View Full Version : How do I calculate the grounding conductor size????
March 6th, 2003, 11:25 AM
How do I calculate the grounding conductor size for a service panel.
I have a two hundred amp main panel with a new 125 amp service panel. This panel is fed with three TW-1 cables.
March 6th, 2003, 03:11 PM
YOu are a bit contradictory in terms in your post in my mind.
If you want to know what size grounding electrode conductor that must serve as that sole connection between your ground rod or metal water pipe being used as a grounding electrode then your 200 amp service per NEC Table 250.66 calls for a 4 awg copper wire unbroken from your metal water pipe if in direct contact with earth for 10 feet. A grounding electrode conductor from that 200 amp service panel to a ground rod would require a minimum conductor size of 6 awg copper wire again unbroken from end to end.
If you have a 125 amp sub panel, [this is where you throw me a bit, you said service panel but I suspect this 125 amp panel is a slave of a 200 amp main service rated panel] If this is the case then you would size the equipment grounding conductor by NEC Table 250.122 calling for a minimum equipment grounding conductor to be installed in the same cable or conduit as the feeders serving this 125 amp sub panel from that 200 amp main service panel grounding bar and sized no smaller than 6 awg copper equipment grounding conductor.
Hope this helps
March 7th, 2003, 07:55 PM
Thanks for the reply. You are correct. i want to replace an existing main service panel and a sub panel.
The county inspector didn't give me the permit because I couldn't answer that question and I didn't know how to calculate the answer. I also told him my service drop wa #1 cable and he said that was not rated for 200 amp service. There are no markings on that cable but I measured it when I got home and it is 1/2 inch on the outside and the copper is about 3/8". From checking cable specs I believe its 1-0 cable. If this is true theni was in arror again
The cable to the exisiting sub panel is a TW-1 which he reported is not rated for 125 amps. From checking I found its rated at 135 amps. I did not tell him it was TW insulaton. in the end he said do more home work and come back.

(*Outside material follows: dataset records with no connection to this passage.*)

-- ==== Sys2Proof/Machine/Software.lean ====
section
/-! DEFINITION. What system software asks of the resident service (R112, R128, R155, R179, R208, R221, R224, R232, R239, R250). -/

namespace Sys2Proof.Machine

/-- VIRTUAL_INTERFACE_CREATE (R239): up to 1024 interfaces, each with its quotas, weight and pseudo-channels. -/
def execVirtualInterfaceCreate (vi asidQuota memQuota weight : Nat) (pcs : List Nat) (s : State) :
    Host.Outcome State Fault Refusal :=
  .next (if vi < 1024 ∧ thas s.vis vi = false ∧ asidQuota ≤ 4096 ∧ 1 ≤ weight ∧ weight ≤ 255 ∧ pcs.all (· < 512) = true then
      s.setVi vi { asidQuota := asidQuota, memQuota := memQuota, weight := weight, pcs := pcs }
    else s)

/-- The live address spaces of an interface, in ascending number. -/
def State.asidsOf (s : State) (vi : Nat) : List Nat := (s.aspaces.filter fun e => e.2.live && e.2.vi == vi).map (·.1)

/-- The lease length of a new address space (R128): 256 to 16384 in multiples of 256; 0 stands for the default. -/
def leaseOf (n : Nat) : Option Nat :=
  if n = 0 then some 2048 else if 256 ≤ n ∧ n ≤ 16384 ∧ n % 256 = 0 then some n else none

/-- The mailbox page of a pseudo-channel of the interface is mapped for an address space (R210), where nothing is mapped. -/
def State.mapMailbox (s : State) (asid p : Nat) : State :=
  match s.walk (s.aspace asid).root (mailboxVa p) with
  | .ok _ => s
  | .error c =>
    if c = causeNotPresent then
      ({ s with frames := frameKey (p * 2 ^ 14 + 0x3fff) true :: s.frames } : State).mapPage asid (mailboxVa p) (mailboxEntry p)
    else s

/-- ADDRESS_SPACE_CREATE (R112, R128, R210, R239): one of the 4096 identifiers, within the interface's quota, with the root of its table, and
the mailbox pages of the interface's pseudo-channels mapped. -/
def State.createSpace (s : State) (vi asid root lease : Nat) : Option State :=
  match leaseOf lease with
  | none => none
  | some l =>
    if asid < 4096 && !(s.aspace asid).live && thas s.vis vi && (s.asidsOf vi).length < (s.vi vi).asidQuota &&
        root % 1024 == 0 && backed root then
      some ((s.vi vi).pcs.foldl (fun s p => s.mapMailbox asid p) (s.setAspace asid { vi := vi, root := root, lease := l }))
    else none

/-- ADDRESS_SPACE_CREATE (R128). -/
def execAddressSpaceCreate (vi asid root lease : Nat) (s : State) : Host.Outcome State Fault Refusal :=
  .next ((s.createSpace vi asid root lease).getD s)

/-- A launch of an address space that has not completed. -/
def State.spaceBusy (s : State) (asid : Nat) : Bool :=
  s.launches.any fun e => e.2.asid == asid && (match e.2.phase with
    | .done _ => false
    | _ => true)

/-- An address space is destroyed (R120, R179, R208): its bags are freed, its sealed pages disarmed, its pages removed and its quota
returned. None while a launch of it is live. -/
def State.destroySpace (s : State) (asid : Nat) : Option State :=
  let a := s.aspace asid
  if !a.live || s.spaceBusy asid then none
  else
    let s := s.unseal asid ((s.sealed.filter fun e => e.asid == asid).map (·.va))
    let s := a.bags.foldl (fun s b => if b.2.live || b.2.freeing.isSome then s.discardBag asid b.1 else s) s
    let s := (a.allocs ++ a.ranges).foldl (fun s r => s.unmapRange asid r.base r.pages) s
    let s := (s.vi a.vi).pcs.foldl (fun s p => s.unmapPage asid (mailboxVa p)) s
    let v := s.vi a.vi
    let s := s.setVi a.vi { v with memUsed := v.memUsed - (a.allocs.map (·.pages)).sum }
    let keep := fun (e : TlbEntry) => e.asid != asid
    some { s with
      aspaces := tdel s.aspaces asid
      cores := s.cores.map fun e => (e.1, { e.2 with tlb := e.2.tlb.filter keep })
      dies := s.dies.map fun e => (e.1, { e.2 with tlb := e.2.tlb.filter keep }) }

/-- ADDRESS_SPACE_DESTROY (R179, R208). -/
def execAddressSpaceDestroy (asid : Nat) (s : State) : Host.Outcome State Fault Refusal := .next ((s.destroySpace asid).getD s)

/-- QUEUE_PAIR_BIND (R155, R308). -/
def execQueuePairBind (vi q ctrl nsid lbaSize : Nat) (s : State) : Host.Outcome State Fault Refusal :=
  .next (if thas s.vis vi ∧ q < 16 ∧ (lbaSize = 512 ∨ lbaSize = 4096) then
      s.setVi vi { s.vi vi with qps := tset (s.vi vi).qps q { ctrl := ctrl, nsid := nsid, lba := lbaSize } }
    else s)

/-- LAUNCH_QUEUE_SETUP (R221): a ring of 2^n records, n from 4 to 12, in the interface's memory (log 40). -/
def execLaunchQueueSetup (vi queue : Nat) (base : Dword) (log2 : Nat) (s : State) : Host.Outcome State Fault Refusal :=
  .next (match s.asidsOf vi with
    | [] => s
    | asid :: _ =>
      if thas s.vis vi ∧ queue < 8 ∧ base.toNat % 128 = 0 ∧ 4 ≤ log2 ∧ log2 ≤ 12 then
        s.setVi vi { s.vi vi with queues := tset (s.vi vi).queues queue ⟨asid, base.toNat, log2, 0, 0⟩ }
      else s)

/-- RANGE_REGISTER (R232). -/
def execRangeRegister (asid : Nat) (base : Dword) (pages : Nat) (s : State) : Host.Outcome State Fault Refusal :=
  .next (if (s.aspace asid).live ∧ base.toNat % 65536 = 0 ∧ base.toNat + pages * 65536 ≤ 2 ^ 49 then
      s.setAspace asid { s.aspace asid with ranges := (s.aspace asid).ranges ++ [⟨base.toNat, pages, none⟩] }
    else s)

/-- SET_ADMISSION_WEIGHT (R224). -/
def execSetAdmissionWeight (vi weight : Nat) (s : State) : Host.Outcome State Fault Refusal :=
  .next (if thas s.vis vi ∧ 1 ≤ weight ∧ weight ≤ 255 then s.setVi vi { s.vi vi with weight := weight } else s)

/-- A range without the part that another takes: pairs of first frame and number. -/
def minusRange (g h : Nat × Nat) : List (Nat × Nat) :=
  [(g.1, min g.2 (h.1 - g.1)), (max g.1 (h.1 + h.2), g.1 + g.2 - max g.1 (h.1 + h.2))].filter fun r => 0 < r.2

/-- A grant takes effect on frames that another interface has had only when no store is on its way to them, no engine owns a line of them, and no
area of a crew or of a launch lies in them (R250): DESIGN CHOICE, the rule does not say what becomes of these (log 89). -/
def State.grantQuiet (s : State) (gone : Nat → Bool) (passes : Nat → Bool) : Bool :=
  !(s.flights.any fun f => !f.applied && gone f.addr) && !(s.owned.any fun o => gone o.addr) &&
  !(s.crews.any fun e => e.2.area.any passes) && !s.launches.any fun e => (e.2.areas ++ e.2.broodAreas).any passes

/-- A range is granted to an interface (R250): frames that pass from another interface are zeroed, under either layout, before they
pass, and no L1 holds any of them. -/
def State.grantRange (s : State) (vi base units : Nat) : State :=
  let r := (base, units)
  let passes := fun (f : Nat) => base ≤ f && f < base + units && s.vis.any fun e => e.1 != vi && e.2.grants (f * 65536)
  let gone := fun (cell : Nat) =>
    if isHost cell then passes (cell / 65536) else passes (paOfPlain cell / 65536) || passes (paOfLinear cell / 65536)
  if !s.grantQuiet gone passes then s else
  { s.dropLines gone with
    mem := s.mem.filter fun e => !gone e.1
    bad := s.bad.filter fun w => !gone (8 * w)
    vis := s.vis.map fun e =>
      (e.1, { e.2 with granted := e.2.granted.flatMap (minusRange · r) ++ (if e.1 = vi then [r] else []) }) }

/-- FIREWALL_RANGE_GRANT (R250): base is a frame number, units a number of frames. -/
def execFirewallRangeGrant (vi base units : Nat) (s : State) : Host.Outcome State Fault Refusal :=
  .next (if thas s.vis vi ∧ 0 < units ∧ base + units ≤ 2 ^ 30 then s.grantRange vi base units else s)

end Sys2Proof.Machine
end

He (the county inspected) reported that I would need two ground rods six feet apart in addition to the cold water ground. what I am confused about is how to connect them. I assume I would run two conduits from the panel to the ground rods, use 4 AWG cable connected to seperate lugs on the ground bar in the panel, connect the cable to the ground rods with acorn clamps and, use those ground straps that connect the pipe to the ground rod too. I am to bury these connections after the inspections. I will also run a #6 grounding connector between the main service panel and the 125 amp sub panel.
Am I doing the grounds correctly this way and are my cable sizes right?
By the way. The inspector (Miami-dade County) said they rarely give out home owners a permit for this typ of work. He said, anybody can do lights and outlets but this stuff you better know what you are doing. I have done a lot of electrical work for my company but it was all drawn up and told how to do. On my own I see its a different ball game.
Thanks for your help,
March 7th, 2003, 09:41 PM
Go to the following link. There you will find detailed explainations with pictures that should get you a long way toward learning the proper wiring methods to install a service. YOu sub panel is 125 amp rated you will need to separate the neutral and grounding bars in that sub panel. [this is different in your 200 amp main service there they must be married together]. You will need two hot wires, one neutral and one equipment grounding conductor inside the conduit or cable feeder serving that sub panel. The minimum hot wire size for 125 amps would be 2 awg copper or 1/0 awg aluminum. Be careful about local rules such as the two ground rods mentioned by your inspector. Also be careful about local rules pertaining to your serving power company.
Service read the folllowing link that should get you well on your way to having the right answers your inspector needs to hear you to understand.
Also you will most likely be required to defend your service size by providing a dwelling demand load calculation. A format to do this calculation may be found at the following link.
If you want more reading on electrical go to the top left corner of this forum and click that link to our opening page of our homewiringandmore web site. Click on the 2002 top right of that opening page to see a complete book published there on the subject of wiring dwellings etc. Also found on that main page of our web site look for wiring schematics for switches etc. shown in drawings from that link also on our main page of our web site.
Let us know if these chapters linked above helps you.